School of Foreign Studies, Tongji University, Shanghai, China.
Research Center for Ageing, Language and Care, Tongji University, Shanghai, China.
Front Public Health. 2024 Aug 8;12:1417966. doi: 10.3389/fpubh.2024.1417966. eCollection 2024.
Speech analysis has been expected to help as a screening tool for early detection of Alzheimer's disease (AD) and mild-cognitively impairment (MCI). Acoustic features and linguistic features are usually used in speech analysis. However, no studies have yet determined which type of features provides better screening effectiveness, especially in the large aging population of China.
Firstly, to compare the screening effectiveness of acoustic features, linguistic features, and their combination using the same dataset. Secondly, to develop Chinese automated diagnosis model using self-collected natural discourse data obtained from native Chinese speakers.
A total of 92 participants from communities in Shanghai, completed MoCA-B and a picture description task based on the Cookie Theft under the guidance of trained operators, and were divided into three groups including AD, MCI, and heathy control (HC) based on their MoCA-B score.

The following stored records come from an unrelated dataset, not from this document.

/-- The Ibex unit that a composite job or an order reserves: its running job ends its wipe before schedule beat 1, and so does every
job that has reserved it before (R162). -/
def State.findSecond (s : State) (g : Nat) : Option Nat :=
  (List.range 8).find? (fun v =>
    let x := s.unit cIbex v
    s.wheel.unitOwner cIbex v == g && x.state == 0
      && s.jobs.holds.all (fun h => h.kind != hkUnit || h.place != v || decide (h.till ≤ s.beat + 2))
      && ((s.unitEnd cIbex v).map (fun f => decide (f ≤ s.beat + 2))).getD false)

/-- Slices of a group that are reserved in a beat. -/
def State.dramAt (s : State) (g beat : Nat) : Nat :=
  (s.jobs.holds.filter (fun h => h.kind == hkDram && h.place == g && decide (h.since ≤ beat) && decide (beat < h.till))).foldl
    (fun a h => a + h.amount) 0

/-- The group has the slices for every beat of a window (R212). -/
def State.dramFits (s : State) (g n since till : Nat) : Bool :=
  (since :: (s.jobs.holds.filter (fun h => h.kind == hkDram && decide (since < h.since) && decide (h.since < till))).map (·.since)).all
    (fun b => decide (s.dramAt g b + n ≤ s.wheel.slices g))

/-- The AES datapath of a key unit is free for a window. -/
def State.aesFree (s : State) (u since till : Nat) : Bool :=
  s.jobs.holds.all (fun h => h.kind != hkKeyAes || h.place != u || decide (till ≤ h.since) || decide (h.till ≤ since))

/-- The key unit whose AES datapath EXPORT_WRAPPED uses for the last beats of its schedule: its own, or for the ML-KEM form the
lowest-numbered of the group that is free for them (R91, R302; DESIGN CHOICE; log 60). -/
def State.findAes (s : State) (g c u since till : Nat) : Option Nat :=
  if c = cKeyUnit then (if s.aesFree u since till then some u else none)
  else (List.range 8).find? (fun v => s.wheel.unitOwner cKeyUnit v == g && (s.unit cKeyUnit v).state == 0 && s.aesFree v since till)

/-- What a grant reserves. -/
structure Reserved where
  holds : List Hold := []
  unit2 : Option (Nat × Nat) := none
  partner : Option Nat := none

/-- The job runs on one lane (R250): the lane operations, DERIVE, and streams and expansions on a lane group. -/
def Job.laneJob (j : Job) : Bool :=
  j.cls == cHawkmoth && (isLaneJob j.hdr.opcode || j.hdr.opcode == 0x1003 || j.isStream
    || (j.hdr.opcode == opExpansion && ((j.key.map (·.cls)).getD 0 == 13)))

/-- An answer that must be there where it is asked for. -/
def wanted {α : Type} (ask : Bool) (a : Option α) : Option (Option α) := if ask then a.map some else some none

/-- The shared resources of a job on a unit, none where its group cannot supply every one (R90, R91). -/
def State.reserved (s : State) (n : Nat) (j : Job) (c u : Nat) : Option Reserved :=
  let g := s.wheel.groupOf j.domain
  let need := s.need j
  let dramFrom := s.beat + need.dram.2.1
  let wrap := (s.wrapBeats j).getD 0
  let aesTill := s.beat + 2 + (s.jobLen j).getD 0
  let keccak := (if need.triple then 3 else 0) + (if need.hash = 2 then 1 else 0)
  let hold := fun (kind place amount since till : Nat) =>
    ({ kind := kind, place := place, amount := amount, slot := n, since := since, till := till } : Hold)
  if !s.windowsAllow j c u || (c == cHawkmoth && !j.laneJob && (s.lanesFree u).length != 8)
      || (j.hdr.opcode == 0x1102 && !s.prBlock)
      || (need.dram.1 != 0 && !s.dramFits g need.dram.1 dramFrom (dramFrom + need.dram.2.2)) then none
  else
    match takeLanes (s.freeLanes g 0 5) keccak, takeLanes (s.freeLanes g 6 11) (if need.hash = 1 then 1 else 0),
        wanted need.second.isSome (s.findSecond g),
        wanted need.attempts.isSome (s.findPartner c u g (need.attempts.getD (0, 0, 0))),
        wanted (wrap != 0) (s.findAes g c u (aesTill - wrap) aesTill) with
    | some k, some l, some v, some p, some a =>
      some { unit2 := v.map (fun x => (cIbex, x)), partner := p,
             holds := (k ++ l).map (fun x => { hold hkLanes x.1 x.2.length s.beat (2 ^ 64) with lanes := x.2 })
               ++ (if j.laneJob then [{ hold hkLaneJob u 1 s.beat (2 ^ 64) with lanes := (s.lanesFree u).take 1 }] else [])
               ++ (match v with | some x => [hold hkUnit x 1 s.beat (s.beat + 4 + need.second.getD 0)] | none => [])
               ++ (match a with | some x => [hold hkKeyAes x 1 (aesTill - wrap) aesTill] | none => [])
               ++ (if need.dram.1 = 0 then [] else [hold hkDram g need.dram.1 dramFrom (dramFrom + need.dram.2.2)]) }
    | _, _, _, _, _ => none

/-! ### Selection (R90) -/

/-- Tasks of key generation that are suspended on a lane group (R181). -/
def State.frames (s : State) (u : Nat) : Nat :=
  s.jobs.slots.foldl (fun a x => a + (x.2.suspended.filter (fun f => f.1 == u)).length) 0

/-- A further slice of a job's tasks may run on a lane group (R181). -/
def State.canSlice (s : State) (j : Job) (u : Nat) : Bool :=
  decide (j.slices.length < s.usableGroups j.domain j.unitLo j.unitHi)
    && (j.suspended.any (fun f => f.1 == u) || (!j.tasks.isEmpty && decide (s.frames u < 4)))

/-- Staging or the schedule of the job uses vault DRAM, which a retraining window withholds (R293). -/
def State.usesDram (s : State) (j : Job) : Bool :=
  j.hdr.keyHandle != 0 || j.hdr.auxHandle != 0 || (s.spec j).creates || decide (4096 ≤ j.hdr.opcode / 16) || j.isStream
    || j.hdr.opcode / 256 == 0x13 || j.hdr.opcode == 0x1401 || decide (0 < j.stagingUse)

/-- An eligible job whose operation runs on unit `u` of class `c`. -/
def State.candidate (s : State) (n : Nat) (j : Job) (c u : Nat) : Bool :=
  j.eligible && j.cls == c && decide (j.unitLo ≤ u) && decide (u ≤ j.unitHi) && !s.jobs.grantedNow.contains n && s.eligible n j
    && (!j.sliced || s.canSlice j u) && (s.vault.retrainFrom.isNone || !s.usesDram j)

/-- The age of a job with its ties (R90): beat, queue, and ring order. An expansion run has those of the job that waits. -/
def State.ageOf (s : State) (j : Job) : Nat × Nat × Nat :=
  (j.age, if j.queue = 1024 then ((j.target.bind s.job?).map (·.queue)).getD 1024 else j.queue, j.seq)

/-- One age comes before another. -/
def older (a b : Nat × Nat × Nat) : Bool :=
  decide (a.1 < b.1) || (a.1 == b.1 && (decide (a.2.1 < b.2.1) || (a.2.1 == b.2.1 && decide (a.2.2 < b.2.2))))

Acoustic features (Pitches, Jitter, Shimmer, MFCCs, Formants) and linguistic features (part-of-speech, type-token ratio, information words, information units) are extracted. The machine algorithms used in this study included logistic regression, random forest (RF), support vector machines (SVM), Gaussian Naive Bayesian (GNB), and k-Nearest neighbor (kNN). The validation accuracies of the same ML model using acoustic features, linguistic features, and their combination were compared.
The accuracy with linguistic features is generally higher than acoustic features in training. The highest accuracy to differentiate HC and AD is 80.77% achieved by SVM, based on all the features extracted from the speech data, while the highest accuracy to differentiate HC and AD or MCI is 80.43% achieved by RF, based only on linguistic features.

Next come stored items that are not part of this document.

/-- ATTEST (R350): the schedule of CSIG_SIGN with PSET 0x14 behind 4 beats; the signature is hedged, and its randomness comes
from internal instance 2 (R364). -/
def execAttest (slot : Fin 4096) (s : State) : Host.Outcome State Fault Refusal :=
  s.runOp slot.val 0x1006 fun s j =>
    match j.key, j.keyIndex with
    | some k, some i =>
      let rnd := j.random 88
      let ctx := ascii "QATT1".toList
      let m := fun (a : Nat) => s.statementIn j k i (a / 4 + 1)
      (s.signBlocks slot.val j 4 (dsaP 3) (dsaV 3) 4 (clLen 0x14 false) 2
        (fun a => pairPasses (s.attestKeys j) (attestPk j) ctx (m a) rnd a)
        (fun a => m a ++ tlv 0xFF (pairSignature (s.attestKeys j) (attestPk j) ctx (m a) rnd a))
        (fun _ => [])).useMasks (clMasks 0x14)
    | _, _ => s.finish slot.val 0 { status := stHandleStale }

end Sys2Proof.Machine
end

Our results suggest the utility and validity of linguistic features in the automated diagnosis of cognitive impairment, and validated the applicability of automated diagnosis for Chinese language data.
语音分析有望作为一种筛查工具,用于阿尔茨海默病(AD)和轻度认知障碍(MCI)的早期检测。语音分析通常使用声学特征和语言特征。然而,目前还没有研究确定哪种类型的特征提供更好的筛查效果,尤其是在中国庞大的老龄化人口中。

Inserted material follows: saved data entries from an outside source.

-- ==== Sys2Proof/Machine/Values.lean ====
section
/-! DEFINITION. What the entries of the object dictionary read as, who may read them, and their descriptors (R453 to R458). -/

namespace Sys2Proof.Machine

open Sys2Proof

/-- A list of numbers, each in `n` bytes. -/
def listBytes (n : Nat) (l : List Nat) : Bytes := l.flatMap (leBytes n)

/-- A signed 64-bit value. -/
def i64Bytes (v : Int) : Bytes := leBytes 8 (v % 2 ^ 64).toNat

/-- A mask of the numbers below `n` that satisfy a test. -/
def maskBelow (n : Nat) (p : Nat → Bool) : Nat := (List.range n).foldl (fun m i => if p i then setBit m i else m) 0

/-- The 160 bytes of a monitor record (R466). -/
def Monitor.bytes (m : Monitor) : Bytes :=
  leBytes 8 m.samples ++ i64Bytes m.min ++ i64Bytes m.max ++ leBytes 8 m.clearBeat
    ++ listBytes 4 ((List.range 32).map (countOf m.bins))

/-! ### Numbers, by table (R354, R452, R104, R326, R85) -/

/-- Entries of 0x1000. -/
def State.num1000 (s : State) (sub : Nat) : Int :=
  match sub with
  | 2 => flag !Config.industrial
  | 3 => Config.serial
  | 4 => s.lcState
  | 5 => s.lcSeq
  | 6 => s.seedGen
  | 9 => min Config.idCertLen 16384
  | _ => 0

/-- Entries of 0x1100. -/
def State.num1100 (s : State) (sub : Nat) : Int :=
  match sub with
  | 1 => s.mode.mode
  | 2 => s.mode.prev
  | 3 => s.mode.modeBeat
  | 4 => s.mode.quiesceKind
  | 5 => s.mode.resetCause
  | 6 => s.mode.changes
  | _ => 0

/-- Entries of 0x1102. -/
def State.num1102 (s : State) (sub : Nat) : Int :=
  match sub with
  | 3 => s.mode.idleEntries
  | 4 => s.mode.idleBeats + (if s.mode.mode = mIdle then s.beat - s.mode.modeBeat else 0 : Nat)
  | _ => 0

/-- Entries of 0x1200; PLL_LOCK reads 1, for the spec gives no beat without a locked PLL and no state of it (DESIGN CHOICE; log 61). -/
def State.num1200 (s : State) (sub : Nat) : Int :=
  match sub with
  | 1 => s.beat
  | 2 => 1000000000
  | 3 => 128
  | 4 => 1
  | _ => 0

/-- Entries of 0x1201. -/
def State.num1201 (s : State) (sub : Nat) : Int :=
  match sub with
  | 2 => s.wheel.tier
  | 3 => s.wheel.tierNext
  | 5 => s.wheel.tierChanges
  | _ => 0

/-- Entries of 0x2000 + d. -/
def State.num2000 (s : State) (d sub : Nat) : Int :=
  let r := s.dom d
  match sub with
  | 1 => r.dstate
  | 2 => flag (d == 0)
  | 3 => r.epoch
  | 4 => r.epochSeq
  | 5 => r.orderCounter
  | 6 => r.importCounter
  | 7 => r.importCeil
  | 8 => r.quorumM
  | 9 => maskBelow 16 (fun n => (tget r.officers n).isSome)
  | 10 => maskBelow 16 (fun n => ((tget r.officers n).map (·.paired)).getD false)
  | 11 => maskBelow 2 (fun n => (tget r.authorities n).isSome)
  | 12 => r.importKey
  | 19 => countOf s.sec.envCause d
  | _ => 0

/-- The code of a queue state (R75). -/
def QState.code : QState → Nat
  | .disabled => 0 | .running => 1 | .stopped => 2 | .halted => 3

/-- The code of a fetch state (R75). -/
def Fetch.code : Fetch → Nat
  | .idle => 0 | .active => 1 | .paused => 2

/-- Entries of 0x2400 + n. -/
def State.num2400 (s : State) (n sub : Nat) : Int :=
  let q := s.queue n
  match sub with
  | 0x18 => q.state.code
  | 0x19 => q.sqHead
  | 0x1A => q.cqTail + 65536 * flag q.cqPhase
  | 0x1B => q.cqHead
  | 0x1C => q.haltCause
  | 0x1D => q.haltAddr
  | 0x1E => q.retryCount
  | 0x1F => q.violCount
  | _ => 0

/-- Entries of 0x3000; until Assembly has chosen a wheel they show the factory wheel with WHEEL_SOURCE 2, of which the spec gives no
default (DESIGN CHOICE; log 61). -/
def State.num3000 (s : State) (sub : Nat) : Int :=
  match sub with
  | 1 => s.wheel.id
  | 2 => s.wheel.source
  | 4 => s.position
  | 5 => s.wheel.offset
  | 7 => s.wheel.swapState
  | 8 => s.wheel.swapCount
  | 9 => s.wheel.swapBeat
  | _ => 0

/-- Entries of 0x3001. -/
def State.num3001 (s : State) (sub : Nat) : Int :=
  match sub with
  | 3 => s.wheel.staged.length
  | 4 => s.wheel.stageCheck
  | _ => 0

/-- Entries of 0x3010 + g. -/
def State.num3010 (s : State) (g sub : Nat) : Int :=
  match sub with
  | 2 => s.wheel.slices g
  | 3 => s.wheel.hcache g
  | 4 => s.wheel.dataShare g
  | _ => 0

/-- Entries of 0x3100. -/
def State.num3100 (s : State) (sub : Nat) : Int :=
  match sub with
  | 1 => flag s.degraded
  | 2 => (s.jobs.units.filter (fun x => x.2.state == 3)).length
  | 4 => s.selfTest.retestState
  | _ => 0

/-! ### Numbers of the vault, the generators and the AO domain (R321, R376, R403) -/

/-- Entries of the vault in one of two states. -/
def State.entriesIn (s : State) (a b : Nat) : Nat :=
  (s.vault.keys.filter (fun x => x.2.state == a || x.2.state == b)).foldl (fun n x => n + x.2.span) 0

/-- Entries of 0x4000. -/
def State.num4000 (s : State) (sub : Nat) : Int :=
  let v := s.vault
  match sub with
  | 1 => if v.pending.isSome then 3 else if v.roundOpen then 2 else flag v.loaded
  | 2 => s.entriesIn 1 2
  | 3 => 33554432 - s.entriesIn 1 2 - s.entriesIn 3 3
  | 4 => s.entriesIn 3 3
  | 5 => v.dirty.length
  | 6 => v.rootSeq
  | 7 => (v.pending.map (·.1)).getD 0
  | 8 => v.nextSeq
  | 9 => v.lastCommit
  | 10 => flag v.commitReq
  | 11 => s.exportLeft
  | 12 => 45056 - v.copies.length
  | _ => 0

/-- Entries of 0x4001 to 0x4005. -/
def State.num400x (s : State) (i sub : Nat) : Int :=
  let v := s.vault
  match i, sub with
  | 1, 2 => 10
  | 2, 4 => v.loadStatus
  | 2, 5 => v.loadCause
  | 2, 6 => v.loadPage
  | 2, 7 => v.loadSeq
  | 3, 1 => v.region
  | 3, 2 => v.slot
  | 3, 3 => v.wseq
  | 3, 4 => v.rotations
  | 3, 5 => v.torn
  | 4, 3 => s.dieTemp
  | 4, 4 => v.ceCount
  | 4, 5 => v.ueCount
  | 4, 6 => v.tagFails
  | 4, 7 => v.retrains
  | 4, 8 => v.scrubPasses
  | 5, 1 => v.hcHits
  | 5, 2 => v.hcMisses
  | 5, 3 => v.expHits
  | 5, 4 => v.expMisses
  | 5, 5 => unitsOf (v.expansions.filter (·.pinned)) + ((List.range 256).map s.counterUnits).sum
  | _, _ => 0

/-- Qualified noise sources as a mask. -/
def State.qualifiedMask (s : State) : Nat := maskBelow 4 s.qualified

/-- COND_CAPACITY in blocks per second (R361). -/
def State.condCapacity (s : State) : Nat :=
  if !s.entropyMin then 0 else if popcount 4 s.qualifiedMask = 2 then 83333 else 125000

首先,使用相同的数据集比较声学特征、语言特征及其组合的筛查效果。其次,使用从母语为汉语的人那里收集的自然话语数据,开发中文自动诊断模型。
共有 92 名来自上海社区的参与者在经过培训的操作人员的指导下完成了 MoCA-B 和基于 Cookie 盗窃的图片描述任务,并根据 MoCA-B 得分分为 AD、MCI 和健康对照组(HC)三组。提取声学特征(音高、抖动、颤动、MFCC、共振峰)和语言特征(词性、词类比、信息词、信息单位)。本研究中使用的机器算法包括逻辑回归、随机森林(RF)、支持向量机(SVM)、高斯朴素贝叶斯(GNB)和 k-最近邻(kNN)。比较了使用声学特征、语言特征及其组合的相同 ML 模型的验证精度。
在训练中,语言特征的准确性通常高于声学特征。SVM 基于从语音数据中提取的所有特征,区分 HC 和 AD 的准确率最高为 80.77%,而 RF 仅基于语言特征,区分 HC 和 AD 或 MCI 的准确率最高为 80.43%。
我们的结果表明语言特征在认知障碍的自动诊断中具有实用性和有效性,并验证了自动诊断对中文语言数据的适用性。